### Task statement
The answer must consist of every line from the data that holds the string "toNat".

### Data
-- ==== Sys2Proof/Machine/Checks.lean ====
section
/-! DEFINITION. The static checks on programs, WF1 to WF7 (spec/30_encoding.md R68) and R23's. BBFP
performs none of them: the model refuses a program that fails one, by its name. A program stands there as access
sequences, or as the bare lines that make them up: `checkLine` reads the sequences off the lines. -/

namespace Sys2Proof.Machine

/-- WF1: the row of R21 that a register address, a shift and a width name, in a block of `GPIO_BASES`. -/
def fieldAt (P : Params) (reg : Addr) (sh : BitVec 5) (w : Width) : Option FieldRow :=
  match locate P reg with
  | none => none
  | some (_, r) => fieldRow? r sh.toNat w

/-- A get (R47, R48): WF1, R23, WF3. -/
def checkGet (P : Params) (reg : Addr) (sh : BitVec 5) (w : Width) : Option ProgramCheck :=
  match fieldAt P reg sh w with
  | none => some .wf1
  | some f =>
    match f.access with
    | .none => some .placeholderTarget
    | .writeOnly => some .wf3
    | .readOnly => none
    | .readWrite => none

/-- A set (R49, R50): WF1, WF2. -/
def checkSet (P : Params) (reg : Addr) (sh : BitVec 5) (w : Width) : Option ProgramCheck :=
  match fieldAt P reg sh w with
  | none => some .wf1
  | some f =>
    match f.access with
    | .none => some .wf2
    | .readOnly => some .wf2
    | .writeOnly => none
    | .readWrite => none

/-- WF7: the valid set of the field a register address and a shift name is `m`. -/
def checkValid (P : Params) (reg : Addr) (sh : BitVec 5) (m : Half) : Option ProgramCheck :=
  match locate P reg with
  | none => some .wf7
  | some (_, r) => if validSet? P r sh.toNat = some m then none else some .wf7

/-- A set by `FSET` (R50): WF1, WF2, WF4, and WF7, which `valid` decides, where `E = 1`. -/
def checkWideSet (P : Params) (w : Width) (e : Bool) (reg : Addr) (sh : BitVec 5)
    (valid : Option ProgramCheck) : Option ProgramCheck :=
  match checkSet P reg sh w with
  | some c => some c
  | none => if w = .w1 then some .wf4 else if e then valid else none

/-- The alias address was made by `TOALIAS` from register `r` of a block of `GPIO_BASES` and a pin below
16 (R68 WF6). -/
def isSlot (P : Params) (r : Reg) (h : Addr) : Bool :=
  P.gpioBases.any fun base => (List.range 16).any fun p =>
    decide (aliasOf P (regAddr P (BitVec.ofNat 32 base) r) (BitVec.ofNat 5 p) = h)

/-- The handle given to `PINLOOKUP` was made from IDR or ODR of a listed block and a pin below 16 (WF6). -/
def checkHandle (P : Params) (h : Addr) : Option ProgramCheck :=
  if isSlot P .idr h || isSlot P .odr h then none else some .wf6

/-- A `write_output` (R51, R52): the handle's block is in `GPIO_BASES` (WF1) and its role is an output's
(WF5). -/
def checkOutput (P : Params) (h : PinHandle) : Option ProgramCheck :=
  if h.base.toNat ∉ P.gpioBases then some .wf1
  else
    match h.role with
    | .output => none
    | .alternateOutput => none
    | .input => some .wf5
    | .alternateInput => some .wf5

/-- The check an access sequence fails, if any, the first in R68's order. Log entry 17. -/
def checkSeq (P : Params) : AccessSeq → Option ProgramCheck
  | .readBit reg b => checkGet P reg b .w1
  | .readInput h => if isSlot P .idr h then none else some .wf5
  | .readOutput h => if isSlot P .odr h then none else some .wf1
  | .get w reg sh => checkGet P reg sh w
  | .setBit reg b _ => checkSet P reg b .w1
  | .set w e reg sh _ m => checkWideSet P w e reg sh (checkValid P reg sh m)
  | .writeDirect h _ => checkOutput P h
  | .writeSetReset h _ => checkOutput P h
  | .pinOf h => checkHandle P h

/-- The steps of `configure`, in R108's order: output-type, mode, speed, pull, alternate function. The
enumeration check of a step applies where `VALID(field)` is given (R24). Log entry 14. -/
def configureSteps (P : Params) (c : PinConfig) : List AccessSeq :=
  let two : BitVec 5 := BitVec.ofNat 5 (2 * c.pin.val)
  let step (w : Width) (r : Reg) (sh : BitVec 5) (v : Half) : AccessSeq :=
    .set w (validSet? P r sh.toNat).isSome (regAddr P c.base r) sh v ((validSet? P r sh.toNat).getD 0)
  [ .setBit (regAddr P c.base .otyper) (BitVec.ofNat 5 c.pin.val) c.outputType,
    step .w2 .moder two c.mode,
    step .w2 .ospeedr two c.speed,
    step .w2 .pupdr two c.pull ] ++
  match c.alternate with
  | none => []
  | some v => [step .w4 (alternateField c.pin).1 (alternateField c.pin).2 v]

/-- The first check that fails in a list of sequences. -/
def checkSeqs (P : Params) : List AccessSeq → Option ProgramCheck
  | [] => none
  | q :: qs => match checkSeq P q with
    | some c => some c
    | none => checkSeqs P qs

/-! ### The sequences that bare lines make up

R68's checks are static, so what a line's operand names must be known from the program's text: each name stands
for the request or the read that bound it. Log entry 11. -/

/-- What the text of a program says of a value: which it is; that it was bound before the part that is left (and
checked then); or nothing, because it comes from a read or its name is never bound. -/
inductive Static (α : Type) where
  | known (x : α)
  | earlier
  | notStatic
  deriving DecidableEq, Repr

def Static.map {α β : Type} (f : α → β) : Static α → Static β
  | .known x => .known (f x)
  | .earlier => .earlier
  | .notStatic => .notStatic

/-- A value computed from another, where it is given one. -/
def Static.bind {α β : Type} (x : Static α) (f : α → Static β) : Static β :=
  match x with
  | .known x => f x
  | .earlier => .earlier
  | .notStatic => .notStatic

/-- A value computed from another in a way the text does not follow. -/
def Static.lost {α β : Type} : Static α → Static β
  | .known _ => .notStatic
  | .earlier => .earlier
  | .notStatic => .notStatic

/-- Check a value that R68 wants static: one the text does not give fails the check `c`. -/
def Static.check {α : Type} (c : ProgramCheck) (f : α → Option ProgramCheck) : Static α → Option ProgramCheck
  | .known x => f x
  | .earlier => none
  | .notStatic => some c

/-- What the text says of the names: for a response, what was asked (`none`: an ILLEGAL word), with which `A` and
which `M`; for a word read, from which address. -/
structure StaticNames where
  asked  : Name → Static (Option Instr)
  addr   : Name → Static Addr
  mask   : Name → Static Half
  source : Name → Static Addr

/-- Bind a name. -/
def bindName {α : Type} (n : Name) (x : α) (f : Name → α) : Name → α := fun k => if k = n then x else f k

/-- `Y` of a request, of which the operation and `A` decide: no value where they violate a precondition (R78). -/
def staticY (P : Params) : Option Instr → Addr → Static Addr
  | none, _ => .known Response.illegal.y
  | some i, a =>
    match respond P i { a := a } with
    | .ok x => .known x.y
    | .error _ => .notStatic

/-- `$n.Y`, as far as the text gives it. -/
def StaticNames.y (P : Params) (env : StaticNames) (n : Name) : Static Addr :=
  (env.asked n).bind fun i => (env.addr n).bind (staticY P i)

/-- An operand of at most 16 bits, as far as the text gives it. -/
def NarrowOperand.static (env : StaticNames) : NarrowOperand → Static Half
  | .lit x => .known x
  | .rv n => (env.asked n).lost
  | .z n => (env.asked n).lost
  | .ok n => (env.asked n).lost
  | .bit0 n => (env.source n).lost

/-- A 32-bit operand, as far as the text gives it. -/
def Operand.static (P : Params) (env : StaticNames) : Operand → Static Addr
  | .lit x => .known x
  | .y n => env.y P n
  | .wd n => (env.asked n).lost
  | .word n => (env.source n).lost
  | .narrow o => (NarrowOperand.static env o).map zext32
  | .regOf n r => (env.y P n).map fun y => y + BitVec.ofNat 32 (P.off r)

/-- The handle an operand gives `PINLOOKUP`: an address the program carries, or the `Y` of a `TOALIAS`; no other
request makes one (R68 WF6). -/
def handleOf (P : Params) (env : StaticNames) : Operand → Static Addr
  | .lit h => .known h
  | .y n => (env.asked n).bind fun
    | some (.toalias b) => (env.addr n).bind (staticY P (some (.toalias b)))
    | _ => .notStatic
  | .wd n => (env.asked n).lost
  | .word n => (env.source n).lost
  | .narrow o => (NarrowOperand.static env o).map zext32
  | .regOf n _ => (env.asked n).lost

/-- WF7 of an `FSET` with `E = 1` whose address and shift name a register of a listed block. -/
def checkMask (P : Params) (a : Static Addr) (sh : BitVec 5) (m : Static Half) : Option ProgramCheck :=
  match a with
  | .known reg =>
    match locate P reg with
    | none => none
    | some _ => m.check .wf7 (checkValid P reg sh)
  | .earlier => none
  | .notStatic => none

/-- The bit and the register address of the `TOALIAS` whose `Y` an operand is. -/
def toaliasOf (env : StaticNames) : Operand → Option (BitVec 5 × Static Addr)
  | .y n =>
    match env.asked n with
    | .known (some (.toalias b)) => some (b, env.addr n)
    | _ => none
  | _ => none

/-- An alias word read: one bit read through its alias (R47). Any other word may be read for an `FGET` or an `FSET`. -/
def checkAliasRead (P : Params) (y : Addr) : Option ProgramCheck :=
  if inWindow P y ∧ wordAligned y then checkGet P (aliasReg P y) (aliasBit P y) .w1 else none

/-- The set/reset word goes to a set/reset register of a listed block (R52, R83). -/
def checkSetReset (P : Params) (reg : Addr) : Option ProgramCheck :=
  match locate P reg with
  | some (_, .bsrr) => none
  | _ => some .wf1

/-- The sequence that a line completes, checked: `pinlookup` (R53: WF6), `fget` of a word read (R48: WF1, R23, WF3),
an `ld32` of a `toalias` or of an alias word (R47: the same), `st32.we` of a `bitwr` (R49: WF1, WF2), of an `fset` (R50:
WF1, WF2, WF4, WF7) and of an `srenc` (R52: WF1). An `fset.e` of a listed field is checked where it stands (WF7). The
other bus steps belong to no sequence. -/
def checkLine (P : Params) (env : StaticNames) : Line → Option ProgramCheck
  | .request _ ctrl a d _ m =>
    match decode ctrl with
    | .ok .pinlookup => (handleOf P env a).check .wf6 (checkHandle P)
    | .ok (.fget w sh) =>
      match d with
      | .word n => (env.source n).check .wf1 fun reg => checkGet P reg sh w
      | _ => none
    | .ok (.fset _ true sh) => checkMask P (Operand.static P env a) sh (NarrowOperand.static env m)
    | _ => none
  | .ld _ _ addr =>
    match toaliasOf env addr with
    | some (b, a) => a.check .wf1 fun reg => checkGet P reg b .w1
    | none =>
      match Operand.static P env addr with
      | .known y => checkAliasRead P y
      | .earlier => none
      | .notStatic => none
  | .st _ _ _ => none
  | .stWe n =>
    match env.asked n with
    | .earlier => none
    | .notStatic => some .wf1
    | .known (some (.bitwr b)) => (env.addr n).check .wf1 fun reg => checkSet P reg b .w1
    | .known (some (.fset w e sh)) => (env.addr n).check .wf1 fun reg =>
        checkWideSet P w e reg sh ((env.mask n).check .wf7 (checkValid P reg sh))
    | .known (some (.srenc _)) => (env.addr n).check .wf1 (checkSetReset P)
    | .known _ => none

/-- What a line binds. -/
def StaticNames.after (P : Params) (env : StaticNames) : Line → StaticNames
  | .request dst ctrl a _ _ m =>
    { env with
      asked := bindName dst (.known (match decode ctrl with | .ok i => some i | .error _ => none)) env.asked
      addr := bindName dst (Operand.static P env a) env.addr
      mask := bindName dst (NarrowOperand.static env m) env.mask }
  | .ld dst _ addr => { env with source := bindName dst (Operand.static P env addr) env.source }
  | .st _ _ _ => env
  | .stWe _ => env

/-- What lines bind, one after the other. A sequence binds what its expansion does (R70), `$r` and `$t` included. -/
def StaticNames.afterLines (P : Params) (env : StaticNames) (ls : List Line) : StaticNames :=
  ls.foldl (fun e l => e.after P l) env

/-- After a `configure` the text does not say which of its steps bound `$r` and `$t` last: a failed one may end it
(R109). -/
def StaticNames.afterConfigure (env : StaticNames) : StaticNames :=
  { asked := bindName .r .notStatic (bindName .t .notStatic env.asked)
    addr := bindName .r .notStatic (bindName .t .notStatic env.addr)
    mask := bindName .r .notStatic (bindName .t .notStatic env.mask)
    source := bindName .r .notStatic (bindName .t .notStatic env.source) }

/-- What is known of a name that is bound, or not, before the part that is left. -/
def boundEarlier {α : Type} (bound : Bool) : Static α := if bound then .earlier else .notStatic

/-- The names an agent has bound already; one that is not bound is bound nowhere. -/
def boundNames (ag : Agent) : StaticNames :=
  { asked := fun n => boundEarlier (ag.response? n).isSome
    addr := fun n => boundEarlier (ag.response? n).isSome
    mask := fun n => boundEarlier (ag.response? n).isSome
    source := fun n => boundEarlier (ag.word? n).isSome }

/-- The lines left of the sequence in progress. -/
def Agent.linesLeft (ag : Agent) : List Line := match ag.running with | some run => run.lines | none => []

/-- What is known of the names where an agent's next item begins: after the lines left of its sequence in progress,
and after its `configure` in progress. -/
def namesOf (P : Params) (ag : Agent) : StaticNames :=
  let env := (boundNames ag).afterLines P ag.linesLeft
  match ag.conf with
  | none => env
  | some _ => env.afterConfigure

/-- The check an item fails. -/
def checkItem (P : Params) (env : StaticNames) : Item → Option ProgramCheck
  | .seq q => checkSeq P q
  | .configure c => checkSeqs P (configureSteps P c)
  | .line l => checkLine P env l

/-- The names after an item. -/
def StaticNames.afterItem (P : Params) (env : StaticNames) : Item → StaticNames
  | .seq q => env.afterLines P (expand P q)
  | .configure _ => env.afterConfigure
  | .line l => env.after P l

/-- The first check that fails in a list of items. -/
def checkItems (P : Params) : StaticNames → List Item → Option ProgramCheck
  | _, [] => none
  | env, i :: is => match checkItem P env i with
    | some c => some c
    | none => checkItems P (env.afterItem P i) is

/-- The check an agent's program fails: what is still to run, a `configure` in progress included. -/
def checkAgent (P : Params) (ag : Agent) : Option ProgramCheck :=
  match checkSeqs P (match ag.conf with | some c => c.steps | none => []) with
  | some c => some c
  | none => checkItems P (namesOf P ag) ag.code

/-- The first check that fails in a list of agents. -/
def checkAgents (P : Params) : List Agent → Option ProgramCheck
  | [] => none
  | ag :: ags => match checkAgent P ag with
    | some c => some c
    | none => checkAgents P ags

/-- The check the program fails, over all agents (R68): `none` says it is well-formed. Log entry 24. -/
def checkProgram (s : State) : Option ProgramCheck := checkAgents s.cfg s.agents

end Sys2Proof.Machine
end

### Task answer
  | some (_, r) => fieldRow? r sh.toNat w
  | some (_, r) => if validSet? P r sh.toNat = some m then none else some .wf7
  if h.base.toNat ∉ P.gpioBases then some .wf1
    .set w (validSet? P r sh.toNat).isSome (regAddr P c.base r) sh v ((validSet? P r sh.toNat).getD 0)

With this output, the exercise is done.